## Task requirements
Look through the records and copy each line that has "Bool" in it.

-=-=-

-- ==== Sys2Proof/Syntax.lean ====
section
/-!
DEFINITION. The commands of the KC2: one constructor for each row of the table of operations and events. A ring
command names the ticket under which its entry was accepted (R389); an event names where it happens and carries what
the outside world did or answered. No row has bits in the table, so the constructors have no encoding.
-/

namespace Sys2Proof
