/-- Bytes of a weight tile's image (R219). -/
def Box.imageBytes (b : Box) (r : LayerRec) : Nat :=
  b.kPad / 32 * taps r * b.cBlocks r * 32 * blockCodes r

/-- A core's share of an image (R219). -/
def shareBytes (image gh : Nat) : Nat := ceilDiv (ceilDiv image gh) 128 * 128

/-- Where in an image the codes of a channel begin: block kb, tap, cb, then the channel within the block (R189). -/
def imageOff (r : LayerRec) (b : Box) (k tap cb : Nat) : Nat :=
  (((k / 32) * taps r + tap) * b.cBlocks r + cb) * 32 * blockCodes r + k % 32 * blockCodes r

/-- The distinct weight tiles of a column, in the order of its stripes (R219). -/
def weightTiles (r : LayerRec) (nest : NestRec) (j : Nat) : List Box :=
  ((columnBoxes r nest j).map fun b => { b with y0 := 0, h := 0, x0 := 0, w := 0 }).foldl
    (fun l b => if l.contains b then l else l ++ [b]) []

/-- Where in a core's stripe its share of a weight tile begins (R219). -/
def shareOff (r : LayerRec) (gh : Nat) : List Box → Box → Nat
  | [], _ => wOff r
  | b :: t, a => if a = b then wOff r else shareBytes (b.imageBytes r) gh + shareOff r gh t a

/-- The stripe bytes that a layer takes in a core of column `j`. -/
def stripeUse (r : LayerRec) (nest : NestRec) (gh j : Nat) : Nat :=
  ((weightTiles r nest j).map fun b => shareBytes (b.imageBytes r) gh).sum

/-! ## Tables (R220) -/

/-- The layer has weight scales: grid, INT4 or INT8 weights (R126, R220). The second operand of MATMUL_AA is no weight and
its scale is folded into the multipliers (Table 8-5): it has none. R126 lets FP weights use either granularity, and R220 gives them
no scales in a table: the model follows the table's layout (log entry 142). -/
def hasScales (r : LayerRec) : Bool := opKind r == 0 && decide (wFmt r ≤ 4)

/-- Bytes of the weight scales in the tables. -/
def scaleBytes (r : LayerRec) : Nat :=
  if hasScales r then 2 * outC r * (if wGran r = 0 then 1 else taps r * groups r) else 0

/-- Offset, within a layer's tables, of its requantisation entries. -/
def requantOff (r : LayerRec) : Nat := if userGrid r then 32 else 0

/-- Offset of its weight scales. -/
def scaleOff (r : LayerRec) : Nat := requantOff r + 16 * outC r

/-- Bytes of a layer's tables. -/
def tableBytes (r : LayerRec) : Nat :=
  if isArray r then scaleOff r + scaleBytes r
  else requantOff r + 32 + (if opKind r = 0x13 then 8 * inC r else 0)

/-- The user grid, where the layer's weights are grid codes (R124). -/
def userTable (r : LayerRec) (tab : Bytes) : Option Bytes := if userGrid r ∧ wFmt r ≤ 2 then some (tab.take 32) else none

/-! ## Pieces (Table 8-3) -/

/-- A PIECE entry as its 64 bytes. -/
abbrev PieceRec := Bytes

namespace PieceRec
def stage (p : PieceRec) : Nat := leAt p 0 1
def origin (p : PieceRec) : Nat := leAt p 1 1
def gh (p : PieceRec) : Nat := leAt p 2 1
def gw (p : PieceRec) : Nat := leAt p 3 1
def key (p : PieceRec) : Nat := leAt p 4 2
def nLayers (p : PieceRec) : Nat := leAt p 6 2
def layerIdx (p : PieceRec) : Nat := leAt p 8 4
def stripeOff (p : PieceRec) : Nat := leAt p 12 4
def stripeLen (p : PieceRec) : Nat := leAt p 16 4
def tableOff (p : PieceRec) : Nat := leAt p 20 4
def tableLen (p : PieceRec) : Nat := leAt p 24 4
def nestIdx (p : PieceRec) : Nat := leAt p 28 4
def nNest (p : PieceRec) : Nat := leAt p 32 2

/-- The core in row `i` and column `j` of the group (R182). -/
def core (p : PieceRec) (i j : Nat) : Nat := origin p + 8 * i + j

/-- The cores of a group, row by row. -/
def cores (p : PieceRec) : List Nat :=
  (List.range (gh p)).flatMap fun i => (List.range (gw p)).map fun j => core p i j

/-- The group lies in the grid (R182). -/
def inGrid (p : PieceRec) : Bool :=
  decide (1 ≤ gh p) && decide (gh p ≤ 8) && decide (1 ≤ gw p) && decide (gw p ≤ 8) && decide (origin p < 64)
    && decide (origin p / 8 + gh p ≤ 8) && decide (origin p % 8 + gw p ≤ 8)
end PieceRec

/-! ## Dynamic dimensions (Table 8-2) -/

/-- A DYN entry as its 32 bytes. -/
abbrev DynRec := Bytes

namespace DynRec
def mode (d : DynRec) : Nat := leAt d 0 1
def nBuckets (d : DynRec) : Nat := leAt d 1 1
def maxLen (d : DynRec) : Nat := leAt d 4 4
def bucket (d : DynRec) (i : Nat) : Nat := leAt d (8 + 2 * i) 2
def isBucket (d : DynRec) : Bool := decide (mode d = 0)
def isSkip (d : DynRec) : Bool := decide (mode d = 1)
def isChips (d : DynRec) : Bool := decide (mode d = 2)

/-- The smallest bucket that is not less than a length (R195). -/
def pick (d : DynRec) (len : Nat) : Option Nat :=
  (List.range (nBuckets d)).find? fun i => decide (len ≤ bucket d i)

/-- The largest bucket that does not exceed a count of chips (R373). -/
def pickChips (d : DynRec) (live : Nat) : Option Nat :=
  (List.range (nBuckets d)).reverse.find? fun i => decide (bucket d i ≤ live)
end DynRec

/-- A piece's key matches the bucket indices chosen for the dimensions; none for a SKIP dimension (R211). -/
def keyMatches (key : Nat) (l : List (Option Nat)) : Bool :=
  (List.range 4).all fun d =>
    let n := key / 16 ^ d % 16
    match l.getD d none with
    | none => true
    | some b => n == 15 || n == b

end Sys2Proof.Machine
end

-=-=-

## Solution to this exercise
def hasScales (r : LayerRec) : Bool := opKind r == 0 && decide (wFmt r ≤ 4)
def inGrid (p : PieceRec) : Bool :=
def isBucket (d : DynRec) : Bool := decide (mode d = 0)
def isSkip (d : DynRec) : Bool := decide (mode d = 1)
def isChips (d : DynRec) : Bool := decide (mode d = 2)
def keyMatches (key : Nat) (l : List (Option Nat)) : Bool :=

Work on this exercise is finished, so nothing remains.